The whole process is set to take about 10  hours and before the exhumation, the head of the Palestinian committee  investigating Arafat’s death, Tawfik al-Tirawi, said no journalists would be  allowed to observe the exhumation.

A Palestinian is seen outside the mausoleum (L) of the former Palestinian President and PLO Chairman Yasser Arafat, in Ramallah, the West Bank, 26 November 2012. The mausoleum had been covered with blue plastic and a huge Palestinian flag before forensic experts exhume Arafat’s body on 27 November in order to take samples to see if it can be determined if Arafat was poisoned. EPA/ATEF SAFADI

He did not specify when results would be  announced but said the probe could take months.

Earlier this month, workers began prying open  the concrete-encased tomb in Arafat’s former government headquarters in the West  Bank city of Ramallah.

The Palestinian Authority, the  self-rule  government in the West Bank, had hesitated before agreeing to  exhume the  remains, in part because of cultural and religious  sensitivities.

Since  mid-November, the gravesite has been  surrounded with a blue tarpaulin  and roads leading to the Arafat mausoleum were  closed. Arafat is still  widely revered in the Palestinian territories, and  Palestinian officials said they don’t want the process observed by media and  others.

Earlier, samples were also taken from  Arafat’s bedroom, office and personal belongings, they said.

The new investigation into Arafat’s death was  sparked earlier this year by  the discovery of a lethal radioactive substance,  polonium, on clothing  said to be his.

The clothes were provided by Arafat’s widow,  Suha, and given to the lab by the Arab satellite TV station Al-Jazeera.

Arafat, who led the Palestine Liberation  Organisation for 35 years and became the first president of the Palestinian  Authority in 1996,  died in November 2004 in a French military hospital, a  month after suddenly falling ill.

While the immediate cause of death was a  stroke, the underlying source of an illness he suffered in his final weeks has  never been clear, leading to persistent speculation in the Arab world that  Israel poisoned him. Israel has denied such allegations.

Since his death there have been persistent  conspiracy theories that he had cancer, AIDS or was poisoned.

His widow, Suha, objected to a post-mortem at  the time, but asked the Palestinian Authority to permit the exhumation ‘to  reveal the truth.’

Israeli Foreign Ministry spokesman Yigal  Palmor said the Palestinians were free to take all the samples they  wanted.

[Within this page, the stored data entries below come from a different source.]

-- ==== Sys2Proof/Decode.lean ====
section
/-!
DEFINITION. Decode.lean: byte order and bit fields (00_scope.md R11, R13), the layout of the two wire frames
(30_encoding.md R72, R73), the frame-length function (R78), the header parse (R79) and the reader of a stream
(40_encoder.md R112). The six operations have no binary encoding (R83): nothing decodes to them and `encode`
has no bytes for them.
-/

namespace Sys2Proof

/-- `v[hi:lo]` (R11). -/
def bits (v hi lo : Nat) : Nat := v / 2 ^ lo % 2 ^ (hi - lo + 1)

/-- `le16` (R13); for numbers below 65536. -/
def le16 (n : Nat) : List Byte := [BitVec.ofNat 8 n, BitVec.ofNat 8 (n / 256)]

/-- `un16` (R13). -/
def un16 (a b : Byte) : Nat := a.toNat + 256 * b.toNat

/-- The four bytes of a 32-bit value, least significant first (R13). -/
def le32Quad (w : Word) : Quad :=
  ⟨BitVec.ofNat 8 (bits w.toNat 7 0), BitVec.ofNat 8 (bits w.toNat 15 8),
   BitVec.ofNat 8 (bits w.toNat 23 16), BitVec.ofNat 8 (bits w.toNat 31 24)⟩

/-- `le32` (R13). -/
def le32 (w : Word) : List Byte := (le32Quad w).bytes

/-- `un32` (R13). -/
def un32 (a b c d : Byte) : Word :=
  BitVec.ofNat 32 (a.toNat + 256 * b.toNat + 65536 * c.toNat + 16777216 * d.toNat)

/-- The payload's bytes: groups in order, no padding (R76). -/
def payloadBytes (payload : List Quad) : List Byte := payload.flatMap Quad.bytes

/-- A byte sequence cut into groups of four; a rest of fewer than four bytes is no group. -/
def groups : List Byte → List Quad
  | a :: b :: c :: d :: rest => ⟨a, b, c, d⟩ :: groups rest
  | _ => []

/-- The body of a PIXEL frame: every byte before the trailer (R72). -/
def pixelBody (magic : Quad) (channel order : Byte) (payload : List Quad) : List Byte :=
  magic.bytes ++ [channel, Config.typePixel, Config.epp, order] ++ le16 payload.length ++ payloadBytes payload

/-- The body of a LATCH frame (R73). -/
def latchBody (magic : Quad) : List Byte := magic.bytes ++ [Config.chLatch, Config.typeLatch]

/-- The bytes of a wire frame, trailer as given; none for an operation (R83). -/
def encode (magic : Quad) : Instr → Option (List Byte)
  | .pixel channel order payload trailer => some (pixelBody magic channel order payload ++ le32 trailer)
  | .latch trailer => some (latchBody magic ++ le32 trailer)
  | .encpix _ _ => none
  | .enclatch => none
  | .ralloc _ _ => none
  | .rmap _ _ => none
  | .rset _ _ _ => none
  | .rnum _ => none

/-- Why a byte sequence is `NotAFrame` (R78, R80). -/
inductive Reject where
  /-- The first four bytes are not MAGIC. -/
  | wrongMagic
  /-- A (channel, type) pair other than (0..254, 1) and (255, 2): R80 (a) to (c). -/
  | channelType
  /-- An element count other than 4: R80 (d). -/
  | elementCount
deriving DecidableEq, Repr

/-- The answers of `FrameLen` (R78). -/
inductive FrameLen where
  | needMore
  | notAFrame (why : Reject)
  | len (n : Nat)
deriving DecidableEq, Repr

/-- `FrameLen(s)` (R78): the length of the frame that starts at position 0. -/
def frameLen (magic : Quad) : List Byte → FrameLen
  | m0 :: m1 :: m2 :: m3 :: c :: t :: rest =>
    if Quad.mk m0 m1 m2 m3 ≠ magic then .notAFrame .wrongMagic
    else if t = Config.typeLatch ∧ c = Config.chLatch then .len 10
    else if t = Config.typePixel ∧ c.toNat ≤ Config.chMax then
      match rest with
      | e :: _ :: n0 :: n1 :: _ =>
        if e ≠ Config.epp then .notAFrame .elementCount else .len (14 + 4 * un16 n0 n1)
      | _ => .needMore
    else .notAFrame .channelType
  | _ => .needMore

/-- `s[j]` of R12; positions past the end are never asked for where the rules use it. -/
def byteAt (s : List Byte) (j : Nat) : Byte := s.getD j 0#8

/-- `trailer(s)` of a frame of `n` bytes (R79). -/
def trailerOf (s : List Byte) (n : Nat) : Word :=
  un32 (byteAt s (n - 4)) (byteAt s (n - 3)) (byteAt s (n - 2)) (byteAt s (n - 1))

/-- The header parse (R79) of a sequence that begins with a frame of `n` bytes. -/
def headerParse (s : List Byte) (n : Nat) : Instr :=
  if byteAt s 5 = Config.typeLatch then .latch (trailerOf s n)
  else .pixel (byteAt s 4) (byteAt s 7) (groups ((s.take (n - 4)).drop 10)) (trailerOf s n)

/-- What the reader makes of a byte sequence. -/
inductive Decoded where
  /-- The bytes so far are too few: "a stream parser reads more" (R78). -/
  | needMore
  | rejected (why : Reject)
  | frame (i : Instr) (rest : List Byte)
deriving DecidableEq, Repr

/-- The decoder, total on any bytes: `FrameLen`, then the header parse once the whole frame is there. -/
def decode (magic : Quad) (s : List Byte) : Decoded :=
  match frameLen magic s with
  | .needMore => .needMore
  | .notAFrame why => .rejected why
  | .len n => if s.length < n then .needMore else .frame (headerParse s n) (s.drop n)

/-- Reading a sequence frame by frame with at most `k` frames (R112). -/
def parseUpTo (magic : Quad) : Nat → List Byte → Option (List Instr)
  | 0, s => if s.isEmpty then some [] else none
  | k + 1, s =>
    if s.isEmpty then some []
    else match decode magic s with
      | .frame i rest => (parseUpTo magic k rest).map (i :: ·)
      | .needMore => none
      | .rejected _ => none

/-- The frames of a sequence read from its beginning, with nothing left over (R112); none if some position
is no frame. Every frame takes at least a byte, so the sequence's length bounds their number. -/
def parseStream (magic : Quad) (s : List Byte) : Option (List Instr) := parseUpTo magic s.length s

/-- The bytes of `nbits` bits numbered from the least significant bit of the first byte. -/
def tableBytes (nbits w : Nat) : List Byte :=
  (List.range ((nbits + 7) / 8)).map fun j => BitVec.ofNat 8 (w / 2 ^ (8 * j))

/-- Those bytes followed by zeros up to the length the header they begin gives (at least a whole header). -/
def tableFrame (magic : Quad) (nbits w : Nat) : List Byte :=
  let header := tableBytes nbits w ++ List.replicate (10 - (nbits + 7) / 8) 0#8
  match frameLen magic header with
  | .len n => header ++ List.replicate (n - header.length) 0#8
  | .notAFrame _ => header
  | .needMore => header

/-- The decoder on a word of the opcode table, whose rows show the default MAGIC (R82; log 18). -/
def decodeTableWord (nbits w : Nat) : Option Instr :=
  match decode Config.defaultMagic (tableFrame Config.defaultMagic nbits w) with
  | .frame i _ => some i
  | .needMore => none
  | .rejected _ => none

end Sys2Proof
end

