-- ==== Sys2Proof/Safety.lean ====
section
/-!
DEFINITION. Safety.lean: the vocabulary of claims: the invariant of unit M's registers (10_state.md R27), when
the output log reads as frames (40_encoder.md R112), what two states share, and running a list of operations.
-/

namespace Sys2Proof.Machine

/-- `ring[r].count`, 0 for an entry that holds no value. -/
def State.ringCount (s : State) (r : Nat) : Nat :=
  match s.ringAt r with
  | some d => d.count
  | none => 0

/-- The invariants of R27 (a) to (d) with what R25, R26, R28 and 20_memory.md R58 say of the registers and
the strip, and the canonical form of both memories. -/
structure State.Inv (s : State) : Prop where
  ringWf   : Memory.wf s.ring
  stripWf  : Memory.wf s.strip
  /-- `nrings <= NRINGS` (R25). -/
  capacity : s.nrings ≤ s.cfg.ringCap
  /-- An entry holds a value exactly when `r < nrings` (R26). -/
  valid    : ∀ r, (s.ringAt r).isSome = decide (r < s.nrings)
  /-- R27 (a). -/
  first    : ∀ d, s.ringAt 0 = some d → d.offset = 0
  /-- R27 (b). -/
  next     : ∀ r d e, s.ringAt r = some d → s.ringAt (r + 1) = some e → e.offset = d.offset + d.count
  /-- R27 (c), first half. -/
  total    : s.cursor = ((List.range s.nrings).map s.ringCount).sum
  /-- R27 (c), second half. -/
  last     : ∀ r d, s.nrings = r + 1 → s.ringAt r = some d → s.cursor = d.offset + d.count
  /-- R27 (d). -/
  bound    : s.cursor ≤ s.cfg.stripLen
  /-- Nothing at or above the cursor is written (R58). -/
  written  : ∀ g, s.cursor ≤ g → s.stripAt g = none

/-- A frame as the encoder of this configuration makes it: well-formed, its order byte ORDER, and its trailer
the checksum of its body (R72, R73, R77). -/
def madeBy (cfg : Config) : Instr → Prop
  | .pixel channel order payload trailer =>
    channel.toNat ≤ Config.chMax ∧ payload.length ≤ Config.maxCount ∧ order = cfg.order ∧
      trailer = crc32 cfg.crc (pixelBody cfg.magic channel order payload)
  | .latch trailer => trailer = crc32 cfg.crc (latchBody cfg.magic)
  | .encpix _ _ => False
  | .enclatch => False
  | .ralloc _ _ => False
  | .rmap _ _ => False
  | .rset _ _ _ => False
  | .rnum _ => False

/-- The output log reads, from its beginning and with nothing left over, as frames this encoder makes (R112). -/
def State.OutReads (s : State) : Prop :=
  ∃ frames, parseStream s.cfg.magic s.out = some frames ∧ ∀ f ∈ frames, madeBy s.cfg f

/-- Unit M's registers and the strip are the same, address by address. -/
def sameUnitM (s t : State) : Prop :=
  t.cursor = s.cursor ∧ t.nrings = s.nrings ∧ (∀ r, t.ringAt r = s.ringAt r) ∧ (∀ g, t.stripAt g = s.stripAt g)

/-- Unit E's log and working registers are the same. -/
def sameUnitE (s t : State) : Prop :=
  t.out = s.out ∧ t.crc = s.crc ∧ t.pos = s.pos ∧ t.left = s.left

/-- The configuration and what waits to be executed are the same. -/
def sameInput (s t : State) : Prop :=
  t.cfg = s.cfg ∧ t.ops = s.ops ∧ t.rx = s.rx

/-- Running a list of operations one after the other, stopping at the first stop. An error kind is no stop: the
operations after it are run, as the block accepts them (60_exceptions.md R159). Whether the host issues them
after a validation fault within a tick is not stated (70_reset_and_hazards.md R187, N10, U17); here it does
(DESIGN CHOICE, unsafe for claims about a tick with such a fault, log 22). -/
def runAll : List Instr → State → Outcome
  | [], s => .next s
  | i :: rest, s =>
    match exec i s with
    | .next t => runAll rest t
    | .fault r => .fault r
    | .refused r => .refused r

/-- The operands name only what exists: the ring of RMAP, RSET, RNUM is constructed, the frame of PIXEL is a
frame, and ORDER is legal for ENCPIX (00_scope.md R15: what is not Refused). -/
def meaningful (s : State) : Instr → Prop
  | .pixel channel order payload trailer => Instr.wellFormed (.pixel channel order payload trailer) = true
  | .latch _ => True
  | .encpix _ _ => orderLegal s.cfg.order = true
  | .enclatch => True
  | .ralloc _ _ => True
  | .rmap r _ => r < s.nrings
  | .rset r _ _ => r < s.nrings
  | .rnum r => r < s.nrings

end Sys2Proof.Machine
end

‘We have nothing to fear,’ he said.

‘All the accusations against Israel are  completely ridiculous and not based on the slightest bit of  evidence.’

The exhumation might not resolve the mystery.

Polonium-210 decomposes rapidly, and some  experts say it is not clear whether any  remaining samples will be sufficient  for testing.

The former Russian spy Alexander Litvinenko  died of exposure to polonium-210 in London in 2006. The UK authorities have  accused Andrei Lugovoi, an ex-KGB officer, of poisoning his tea.